* WHAT THE EXERCISE ASKS
Each line below with the word "nothing" needs to be copied.

────────────────

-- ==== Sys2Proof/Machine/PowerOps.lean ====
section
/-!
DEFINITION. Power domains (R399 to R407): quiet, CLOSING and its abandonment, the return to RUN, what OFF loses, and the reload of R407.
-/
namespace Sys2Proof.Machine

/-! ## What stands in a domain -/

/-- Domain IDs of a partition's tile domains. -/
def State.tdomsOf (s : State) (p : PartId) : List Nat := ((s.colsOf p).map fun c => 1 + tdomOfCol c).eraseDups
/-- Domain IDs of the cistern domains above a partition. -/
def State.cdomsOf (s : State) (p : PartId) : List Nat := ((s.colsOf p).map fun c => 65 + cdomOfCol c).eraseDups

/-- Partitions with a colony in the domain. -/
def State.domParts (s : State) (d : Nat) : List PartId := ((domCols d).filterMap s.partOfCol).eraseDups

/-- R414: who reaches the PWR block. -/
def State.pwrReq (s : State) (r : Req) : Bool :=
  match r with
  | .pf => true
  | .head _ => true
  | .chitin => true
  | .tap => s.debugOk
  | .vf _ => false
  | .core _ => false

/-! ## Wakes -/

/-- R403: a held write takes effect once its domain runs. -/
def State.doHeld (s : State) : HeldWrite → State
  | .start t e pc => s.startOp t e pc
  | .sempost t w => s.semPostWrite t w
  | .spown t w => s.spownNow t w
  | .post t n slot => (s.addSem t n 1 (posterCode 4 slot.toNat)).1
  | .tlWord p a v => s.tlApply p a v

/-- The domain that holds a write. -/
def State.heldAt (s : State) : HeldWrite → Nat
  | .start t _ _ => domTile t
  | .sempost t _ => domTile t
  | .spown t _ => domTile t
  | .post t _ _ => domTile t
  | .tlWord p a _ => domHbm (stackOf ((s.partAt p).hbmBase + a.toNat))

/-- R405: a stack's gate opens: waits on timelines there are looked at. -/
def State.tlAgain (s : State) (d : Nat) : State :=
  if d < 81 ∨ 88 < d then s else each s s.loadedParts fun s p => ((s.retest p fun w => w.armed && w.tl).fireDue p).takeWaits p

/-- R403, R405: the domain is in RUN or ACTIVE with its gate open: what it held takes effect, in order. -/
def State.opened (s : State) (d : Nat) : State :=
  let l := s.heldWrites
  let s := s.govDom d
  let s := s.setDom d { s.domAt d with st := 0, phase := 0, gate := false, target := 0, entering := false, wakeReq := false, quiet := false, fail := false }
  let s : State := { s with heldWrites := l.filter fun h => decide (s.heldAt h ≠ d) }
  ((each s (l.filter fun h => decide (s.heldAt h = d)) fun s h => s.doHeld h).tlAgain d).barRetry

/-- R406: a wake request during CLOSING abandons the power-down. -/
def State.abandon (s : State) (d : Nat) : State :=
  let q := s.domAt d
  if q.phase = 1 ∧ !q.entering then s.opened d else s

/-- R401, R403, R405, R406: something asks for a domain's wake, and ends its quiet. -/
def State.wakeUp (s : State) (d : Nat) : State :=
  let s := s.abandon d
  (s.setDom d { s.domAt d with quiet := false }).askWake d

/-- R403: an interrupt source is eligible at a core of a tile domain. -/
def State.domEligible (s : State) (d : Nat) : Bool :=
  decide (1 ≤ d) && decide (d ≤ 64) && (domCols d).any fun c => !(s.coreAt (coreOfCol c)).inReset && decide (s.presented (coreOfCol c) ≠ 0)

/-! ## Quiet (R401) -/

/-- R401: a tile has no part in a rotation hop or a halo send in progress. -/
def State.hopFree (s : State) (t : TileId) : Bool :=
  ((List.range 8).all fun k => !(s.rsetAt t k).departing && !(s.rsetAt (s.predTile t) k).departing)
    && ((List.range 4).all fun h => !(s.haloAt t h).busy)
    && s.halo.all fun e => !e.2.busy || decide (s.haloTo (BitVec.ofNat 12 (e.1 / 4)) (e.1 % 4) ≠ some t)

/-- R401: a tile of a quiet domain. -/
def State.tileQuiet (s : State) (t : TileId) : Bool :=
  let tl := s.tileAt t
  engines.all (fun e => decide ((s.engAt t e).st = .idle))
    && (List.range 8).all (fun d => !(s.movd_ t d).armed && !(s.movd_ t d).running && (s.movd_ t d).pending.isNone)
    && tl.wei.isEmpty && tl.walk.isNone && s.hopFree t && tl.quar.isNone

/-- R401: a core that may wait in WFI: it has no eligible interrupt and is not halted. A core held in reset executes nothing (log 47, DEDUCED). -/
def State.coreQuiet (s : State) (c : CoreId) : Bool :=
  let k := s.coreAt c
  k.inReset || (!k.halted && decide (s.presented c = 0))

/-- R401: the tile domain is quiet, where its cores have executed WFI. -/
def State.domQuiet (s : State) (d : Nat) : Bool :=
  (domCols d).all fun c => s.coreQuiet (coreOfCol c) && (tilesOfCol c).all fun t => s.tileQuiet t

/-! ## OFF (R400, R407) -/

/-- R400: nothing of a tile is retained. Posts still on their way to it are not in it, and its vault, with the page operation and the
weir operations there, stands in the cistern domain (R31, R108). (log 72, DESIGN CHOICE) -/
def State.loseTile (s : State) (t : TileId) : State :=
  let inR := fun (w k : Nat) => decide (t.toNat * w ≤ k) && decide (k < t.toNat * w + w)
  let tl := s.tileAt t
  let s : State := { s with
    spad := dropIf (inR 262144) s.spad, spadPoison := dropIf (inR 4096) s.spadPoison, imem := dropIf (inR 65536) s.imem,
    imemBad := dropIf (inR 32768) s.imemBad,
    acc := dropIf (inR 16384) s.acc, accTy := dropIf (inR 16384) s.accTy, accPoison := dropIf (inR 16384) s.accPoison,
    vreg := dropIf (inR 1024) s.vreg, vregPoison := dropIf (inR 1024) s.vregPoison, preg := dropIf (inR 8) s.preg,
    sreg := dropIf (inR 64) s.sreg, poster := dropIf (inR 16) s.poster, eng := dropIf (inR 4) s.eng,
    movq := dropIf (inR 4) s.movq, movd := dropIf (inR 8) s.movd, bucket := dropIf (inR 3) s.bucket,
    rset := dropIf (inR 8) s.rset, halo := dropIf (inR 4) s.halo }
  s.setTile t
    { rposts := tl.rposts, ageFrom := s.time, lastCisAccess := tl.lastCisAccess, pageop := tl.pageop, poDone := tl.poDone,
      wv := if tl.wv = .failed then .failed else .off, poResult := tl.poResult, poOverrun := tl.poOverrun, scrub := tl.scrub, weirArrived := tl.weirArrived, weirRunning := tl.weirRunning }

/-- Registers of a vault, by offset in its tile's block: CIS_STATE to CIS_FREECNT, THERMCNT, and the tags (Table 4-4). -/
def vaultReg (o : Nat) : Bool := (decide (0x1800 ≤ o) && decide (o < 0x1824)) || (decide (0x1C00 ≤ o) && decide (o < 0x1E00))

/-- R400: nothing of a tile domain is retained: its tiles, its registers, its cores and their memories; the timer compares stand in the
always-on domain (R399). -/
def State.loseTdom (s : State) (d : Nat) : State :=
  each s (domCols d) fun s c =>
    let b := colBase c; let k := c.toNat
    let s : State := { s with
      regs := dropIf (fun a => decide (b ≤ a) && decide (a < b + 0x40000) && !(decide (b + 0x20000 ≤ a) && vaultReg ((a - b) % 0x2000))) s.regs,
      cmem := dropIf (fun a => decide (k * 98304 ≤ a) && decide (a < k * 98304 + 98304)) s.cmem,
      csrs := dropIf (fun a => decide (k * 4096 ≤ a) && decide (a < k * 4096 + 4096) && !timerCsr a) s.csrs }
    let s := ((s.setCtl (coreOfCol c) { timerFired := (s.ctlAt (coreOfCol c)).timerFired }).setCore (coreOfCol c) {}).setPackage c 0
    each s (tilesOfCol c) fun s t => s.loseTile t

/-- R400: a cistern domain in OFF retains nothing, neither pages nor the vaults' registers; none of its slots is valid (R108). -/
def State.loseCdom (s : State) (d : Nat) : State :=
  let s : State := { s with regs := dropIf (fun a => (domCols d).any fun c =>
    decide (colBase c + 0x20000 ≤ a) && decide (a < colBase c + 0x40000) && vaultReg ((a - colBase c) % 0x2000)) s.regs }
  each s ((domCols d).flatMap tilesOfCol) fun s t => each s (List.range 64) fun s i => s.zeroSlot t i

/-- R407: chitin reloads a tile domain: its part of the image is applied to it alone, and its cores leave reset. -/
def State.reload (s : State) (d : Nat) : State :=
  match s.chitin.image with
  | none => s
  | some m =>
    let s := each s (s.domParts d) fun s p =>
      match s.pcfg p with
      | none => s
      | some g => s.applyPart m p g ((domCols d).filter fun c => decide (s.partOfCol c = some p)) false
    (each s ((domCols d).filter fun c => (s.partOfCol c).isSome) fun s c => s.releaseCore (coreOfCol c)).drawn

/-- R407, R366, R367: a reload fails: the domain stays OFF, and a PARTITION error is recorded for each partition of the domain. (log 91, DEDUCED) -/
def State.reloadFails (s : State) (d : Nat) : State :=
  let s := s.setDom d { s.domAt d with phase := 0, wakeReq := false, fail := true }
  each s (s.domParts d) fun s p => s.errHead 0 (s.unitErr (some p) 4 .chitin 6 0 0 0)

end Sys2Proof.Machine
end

────────────────

* RESPONSE
/-- R401: a core that may wait in WFI: it has no eligible interrupt and is not halted. A core held in reset executes nothing (log 47, DEDUCED). -/
/-- R400: nothing of a tile is retained. Posts still on their way to it are not in it, and its vault, with the page operation and the
/-- R400: nothing of a tile domain is retained: its tiles, its registers, its cores and their memories; the timer compares stand in the
/-- R400: a cistern domain in OFF retains nothing, neither pages nor the vaults' registers; none of its slots is valid (R108). -/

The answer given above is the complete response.